━━━━━ Given entries ━━━━━
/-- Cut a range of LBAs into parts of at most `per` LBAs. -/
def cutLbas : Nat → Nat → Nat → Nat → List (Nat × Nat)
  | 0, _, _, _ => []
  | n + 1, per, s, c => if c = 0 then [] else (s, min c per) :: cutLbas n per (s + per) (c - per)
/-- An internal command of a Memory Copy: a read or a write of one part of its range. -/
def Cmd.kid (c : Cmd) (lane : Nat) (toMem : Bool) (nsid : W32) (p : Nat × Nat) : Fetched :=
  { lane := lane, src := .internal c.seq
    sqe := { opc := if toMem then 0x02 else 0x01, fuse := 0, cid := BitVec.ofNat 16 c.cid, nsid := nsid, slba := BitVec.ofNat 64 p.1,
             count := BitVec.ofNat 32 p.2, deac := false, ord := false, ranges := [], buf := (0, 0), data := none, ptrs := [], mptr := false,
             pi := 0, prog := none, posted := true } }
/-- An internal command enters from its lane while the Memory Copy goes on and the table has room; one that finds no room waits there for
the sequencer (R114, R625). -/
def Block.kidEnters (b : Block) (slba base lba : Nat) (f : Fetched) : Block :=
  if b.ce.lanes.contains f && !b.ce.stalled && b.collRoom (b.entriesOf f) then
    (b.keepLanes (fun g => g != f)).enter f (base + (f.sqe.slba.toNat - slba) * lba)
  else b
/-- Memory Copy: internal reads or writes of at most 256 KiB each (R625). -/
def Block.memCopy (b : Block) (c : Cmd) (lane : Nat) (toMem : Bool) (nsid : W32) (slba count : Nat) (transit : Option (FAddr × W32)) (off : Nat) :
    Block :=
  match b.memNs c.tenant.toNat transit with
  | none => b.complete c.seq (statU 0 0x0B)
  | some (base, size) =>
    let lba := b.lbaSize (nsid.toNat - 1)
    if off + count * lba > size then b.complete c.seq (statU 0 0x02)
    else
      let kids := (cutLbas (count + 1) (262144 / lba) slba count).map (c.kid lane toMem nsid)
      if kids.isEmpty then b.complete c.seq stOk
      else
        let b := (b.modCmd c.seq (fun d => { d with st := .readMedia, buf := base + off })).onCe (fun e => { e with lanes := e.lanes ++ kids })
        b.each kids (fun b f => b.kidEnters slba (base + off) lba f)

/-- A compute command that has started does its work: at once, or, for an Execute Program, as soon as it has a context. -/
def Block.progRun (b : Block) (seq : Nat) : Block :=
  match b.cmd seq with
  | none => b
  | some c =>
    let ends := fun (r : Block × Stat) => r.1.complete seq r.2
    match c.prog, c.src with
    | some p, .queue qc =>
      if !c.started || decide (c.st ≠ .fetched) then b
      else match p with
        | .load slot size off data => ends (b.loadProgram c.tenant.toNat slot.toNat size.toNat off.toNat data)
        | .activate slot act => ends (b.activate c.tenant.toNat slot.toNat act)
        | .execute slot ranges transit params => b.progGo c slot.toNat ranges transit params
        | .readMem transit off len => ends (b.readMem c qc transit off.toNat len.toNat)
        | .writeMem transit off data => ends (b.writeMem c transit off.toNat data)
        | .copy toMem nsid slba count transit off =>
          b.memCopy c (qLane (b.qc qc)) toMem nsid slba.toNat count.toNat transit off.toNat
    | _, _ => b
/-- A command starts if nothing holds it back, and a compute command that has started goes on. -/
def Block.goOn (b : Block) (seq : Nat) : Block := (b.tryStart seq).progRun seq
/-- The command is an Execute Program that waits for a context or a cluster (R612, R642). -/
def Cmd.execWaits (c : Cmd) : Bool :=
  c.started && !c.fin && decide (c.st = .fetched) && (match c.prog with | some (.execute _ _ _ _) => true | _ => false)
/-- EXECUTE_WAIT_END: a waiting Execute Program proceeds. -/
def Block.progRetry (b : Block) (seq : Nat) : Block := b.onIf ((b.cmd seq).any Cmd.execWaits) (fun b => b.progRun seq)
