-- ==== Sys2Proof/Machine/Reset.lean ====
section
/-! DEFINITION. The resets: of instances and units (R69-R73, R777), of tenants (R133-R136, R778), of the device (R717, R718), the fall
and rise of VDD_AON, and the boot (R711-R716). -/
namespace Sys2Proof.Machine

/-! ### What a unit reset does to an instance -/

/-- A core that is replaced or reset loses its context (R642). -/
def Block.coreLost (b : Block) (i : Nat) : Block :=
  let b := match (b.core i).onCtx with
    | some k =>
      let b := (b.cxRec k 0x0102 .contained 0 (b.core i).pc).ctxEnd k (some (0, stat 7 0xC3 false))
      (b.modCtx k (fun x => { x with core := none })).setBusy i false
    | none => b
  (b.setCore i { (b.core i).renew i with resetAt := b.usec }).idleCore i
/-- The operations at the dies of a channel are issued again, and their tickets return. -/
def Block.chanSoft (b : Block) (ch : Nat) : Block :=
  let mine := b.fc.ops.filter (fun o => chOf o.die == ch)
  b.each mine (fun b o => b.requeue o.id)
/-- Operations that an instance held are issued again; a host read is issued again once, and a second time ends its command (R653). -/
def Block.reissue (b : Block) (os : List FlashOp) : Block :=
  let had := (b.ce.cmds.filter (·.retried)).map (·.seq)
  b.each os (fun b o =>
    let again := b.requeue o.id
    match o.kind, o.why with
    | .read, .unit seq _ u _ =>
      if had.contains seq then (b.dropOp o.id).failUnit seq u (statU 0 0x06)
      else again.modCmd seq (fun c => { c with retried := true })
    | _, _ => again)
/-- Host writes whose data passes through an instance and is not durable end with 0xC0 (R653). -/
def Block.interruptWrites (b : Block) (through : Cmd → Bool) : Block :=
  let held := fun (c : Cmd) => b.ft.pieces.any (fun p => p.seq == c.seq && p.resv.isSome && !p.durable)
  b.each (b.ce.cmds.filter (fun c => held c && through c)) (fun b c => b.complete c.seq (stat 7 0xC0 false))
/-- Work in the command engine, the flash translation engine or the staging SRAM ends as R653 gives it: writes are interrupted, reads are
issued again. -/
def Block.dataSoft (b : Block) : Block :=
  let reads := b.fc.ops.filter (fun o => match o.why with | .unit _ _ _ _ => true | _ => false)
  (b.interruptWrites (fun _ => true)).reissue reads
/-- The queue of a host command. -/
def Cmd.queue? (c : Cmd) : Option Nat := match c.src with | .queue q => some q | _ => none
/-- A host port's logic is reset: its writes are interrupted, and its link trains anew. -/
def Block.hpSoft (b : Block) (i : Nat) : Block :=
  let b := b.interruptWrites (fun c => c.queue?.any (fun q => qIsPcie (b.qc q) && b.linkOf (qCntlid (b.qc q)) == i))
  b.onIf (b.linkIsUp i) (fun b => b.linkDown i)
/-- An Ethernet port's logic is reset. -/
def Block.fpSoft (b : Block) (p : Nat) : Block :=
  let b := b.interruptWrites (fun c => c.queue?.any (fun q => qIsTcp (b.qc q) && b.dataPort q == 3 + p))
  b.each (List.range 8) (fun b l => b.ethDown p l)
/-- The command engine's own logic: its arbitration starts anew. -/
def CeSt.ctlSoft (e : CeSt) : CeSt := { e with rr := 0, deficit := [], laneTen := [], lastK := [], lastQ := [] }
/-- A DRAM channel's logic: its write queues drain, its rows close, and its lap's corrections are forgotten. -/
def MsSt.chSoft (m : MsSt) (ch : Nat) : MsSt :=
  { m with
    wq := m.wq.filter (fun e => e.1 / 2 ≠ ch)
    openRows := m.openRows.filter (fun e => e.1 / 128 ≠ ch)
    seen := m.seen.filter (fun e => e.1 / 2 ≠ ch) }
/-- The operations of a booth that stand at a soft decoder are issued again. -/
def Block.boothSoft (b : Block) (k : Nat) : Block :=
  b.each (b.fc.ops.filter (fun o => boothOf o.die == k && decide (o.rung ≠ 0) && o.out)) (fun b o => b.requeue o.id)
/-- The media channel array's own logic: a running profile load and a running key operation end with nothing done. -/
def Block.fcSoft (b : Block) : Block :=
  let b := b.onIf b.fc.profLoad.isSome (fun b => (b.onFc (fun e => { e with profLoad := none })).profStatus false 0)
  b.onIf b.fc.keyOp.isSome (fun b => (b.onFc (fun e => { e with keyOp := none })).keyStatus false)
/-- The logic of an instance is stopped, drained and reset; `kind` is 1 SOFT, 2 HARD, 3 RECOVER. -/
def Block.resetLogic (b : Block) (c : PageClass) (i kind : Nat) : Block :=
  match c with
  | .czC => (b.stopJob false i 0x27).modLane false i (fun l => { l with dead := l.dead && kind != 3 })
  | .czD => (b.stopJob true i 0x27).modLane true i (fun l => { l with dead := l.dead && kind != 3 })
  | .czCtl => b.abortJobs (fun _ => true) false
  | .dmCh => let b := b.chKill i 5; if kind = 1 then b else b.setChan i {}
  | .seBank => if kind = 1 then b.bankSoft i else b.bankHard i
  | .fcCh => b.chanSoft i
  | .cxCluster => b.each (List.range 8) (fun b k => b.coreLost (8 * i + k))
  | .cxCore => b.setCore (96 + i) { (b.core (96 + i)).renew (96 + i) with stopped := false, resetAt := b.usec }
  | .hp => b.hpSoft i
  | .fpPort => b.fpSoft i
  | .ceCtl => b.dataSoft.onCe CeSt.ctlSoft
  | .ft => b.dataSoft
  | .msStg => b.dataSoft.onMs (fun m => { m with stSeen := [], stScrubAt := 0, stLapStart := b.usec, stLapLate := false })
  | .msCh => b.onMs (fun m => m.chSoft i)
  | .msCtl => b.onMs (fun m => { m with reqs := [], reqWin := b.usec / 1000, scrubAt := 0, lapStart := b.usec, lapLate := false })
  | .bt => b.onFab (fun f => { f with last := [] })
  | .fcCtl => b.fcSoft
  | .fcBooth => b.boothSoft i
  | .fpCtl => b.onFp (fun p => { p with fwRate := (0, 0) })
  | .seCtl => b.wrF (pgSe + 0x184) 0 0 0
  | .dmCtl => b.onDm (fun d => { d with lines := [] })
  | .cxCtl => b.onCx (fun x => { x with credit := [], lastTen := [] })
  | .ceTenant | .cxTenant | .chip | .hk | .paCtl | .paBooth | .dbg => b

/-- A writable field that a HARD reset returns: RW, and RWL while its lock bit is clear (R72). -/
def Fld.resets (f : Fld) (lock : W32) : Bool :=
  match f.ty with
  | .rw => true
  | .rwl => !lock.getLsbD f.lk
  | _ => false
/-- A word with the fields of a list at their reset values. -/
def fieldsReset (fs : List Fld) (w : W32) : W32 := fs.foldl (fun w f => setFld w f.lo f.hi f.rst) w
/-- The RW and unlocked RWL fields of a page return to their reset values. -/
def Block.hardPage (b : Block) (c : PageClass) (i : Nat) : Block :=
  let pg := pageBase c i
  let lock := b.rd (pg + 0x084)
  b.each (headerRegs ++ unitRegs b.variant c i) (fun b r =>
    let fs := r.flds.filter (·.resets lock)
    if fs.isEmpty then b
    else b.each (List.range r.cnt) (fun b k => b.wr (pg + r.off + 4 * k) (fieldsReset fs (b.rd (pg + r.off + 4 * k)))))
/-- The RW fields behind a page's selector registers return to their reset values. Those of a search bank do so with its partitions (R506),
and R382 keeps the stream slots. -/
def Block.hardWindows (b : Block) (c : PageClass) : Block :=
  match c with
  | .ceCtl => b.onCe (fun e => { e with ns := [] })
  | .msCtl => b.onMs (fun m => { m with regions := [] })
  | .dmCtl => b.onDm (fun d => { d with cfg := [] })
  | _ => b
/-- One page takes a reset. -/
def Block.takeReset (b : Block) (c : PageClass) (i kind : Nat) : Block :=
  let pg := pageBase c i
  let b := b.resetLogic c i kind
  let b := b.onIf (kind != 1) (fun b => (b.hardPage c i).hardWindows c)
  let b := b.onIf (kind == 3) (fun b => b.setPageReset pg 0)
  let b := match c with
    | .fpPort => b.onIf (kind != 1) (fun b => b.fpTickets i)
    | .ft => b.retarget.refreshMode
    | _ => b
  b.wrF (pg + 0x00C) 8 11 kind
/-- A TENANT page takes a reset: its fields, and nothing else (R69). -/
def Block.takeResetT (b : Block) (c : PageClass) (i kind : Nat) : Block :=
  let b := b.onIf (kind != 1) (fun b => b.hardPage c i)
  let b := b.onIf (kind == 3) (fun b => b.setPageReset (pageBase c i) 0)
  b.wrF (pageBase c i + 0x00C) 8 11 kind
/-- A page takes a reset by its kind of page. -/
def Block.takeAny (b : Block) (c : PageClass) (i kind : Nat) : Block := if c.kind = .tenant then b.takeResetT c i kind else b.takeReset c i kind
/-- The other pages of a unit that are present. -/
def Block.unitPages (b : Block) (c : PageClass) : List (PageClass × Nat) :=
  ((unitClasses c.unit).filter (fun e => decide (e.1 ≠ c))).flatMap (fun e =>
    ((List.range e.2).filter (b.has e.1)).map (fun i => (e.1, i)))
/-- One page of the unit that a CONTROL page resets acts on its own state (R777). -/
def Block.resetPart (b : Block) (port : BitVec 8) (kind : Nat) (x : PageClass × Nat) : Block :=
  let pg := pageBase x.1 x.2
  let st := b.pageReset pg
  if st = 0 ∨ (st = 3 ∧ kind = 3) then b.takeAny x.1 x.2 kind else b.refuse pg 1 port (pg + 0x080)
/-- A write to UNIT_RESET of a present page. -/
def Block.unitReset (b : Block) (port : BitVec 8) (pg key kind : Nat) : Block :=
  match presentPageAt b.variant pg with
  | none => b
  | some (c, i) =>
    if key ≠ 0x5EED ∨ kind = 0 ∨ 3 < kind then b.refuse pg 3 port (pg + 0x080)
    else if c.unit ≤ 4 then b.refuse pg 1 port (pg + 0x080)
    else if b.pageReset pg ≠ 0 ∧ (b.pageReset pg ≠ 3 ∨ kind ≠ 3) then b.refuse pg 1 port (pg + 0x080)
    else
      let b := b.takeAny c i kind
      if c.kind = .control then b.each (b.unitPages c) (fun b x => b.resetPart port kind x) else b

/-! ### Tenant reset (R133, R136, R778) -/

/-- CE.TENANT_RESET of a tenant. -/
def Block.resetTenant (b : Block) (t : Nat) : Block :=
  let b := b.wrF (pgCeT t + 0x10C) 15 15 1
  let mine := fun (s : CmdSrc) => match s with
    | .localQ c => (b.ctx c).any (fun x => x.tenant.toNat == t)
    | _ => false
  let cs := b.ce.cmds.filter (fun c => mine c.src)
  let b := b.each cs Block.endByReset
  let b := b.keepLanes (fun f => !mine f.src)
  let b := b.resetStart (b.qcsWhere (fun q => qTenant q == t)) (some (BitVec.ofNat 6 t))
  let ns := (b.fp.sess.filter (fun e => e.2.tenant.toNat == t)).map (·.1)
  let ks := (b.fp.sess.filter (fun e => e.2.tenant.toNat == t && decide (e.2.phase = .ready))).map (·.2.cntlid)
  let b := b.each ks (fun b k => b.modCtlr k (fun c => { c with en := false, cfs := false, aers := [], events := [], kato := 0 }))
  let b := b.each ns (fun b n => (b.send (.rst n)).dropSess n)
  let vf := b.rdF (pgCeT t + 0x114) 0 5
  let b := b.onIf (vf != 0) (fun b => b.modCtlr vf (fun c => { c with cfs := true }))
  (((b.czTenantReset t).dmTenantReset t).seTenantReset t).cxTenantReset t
━━━━━
▸ **Work required**
Lines from the first one above through the line containing "its range. -/" are to be retyped exactly, both included, and nothing more.

▸ **Your solution**
/-- Cut a range of LBAs into parts of at most `per` LBAs. -/
def cutLbas : Nat → Nat → Nat → Nat → List (Nat × Nat)
  | 0, _, _, _ => []
  | n + 1, per, s, c => if c = 0 then [] else (s, min c per) :: cutLbas n per (s + per) (c - per)
/-- An internal command of a Memory Copy: a read or a write of one part of its range. -/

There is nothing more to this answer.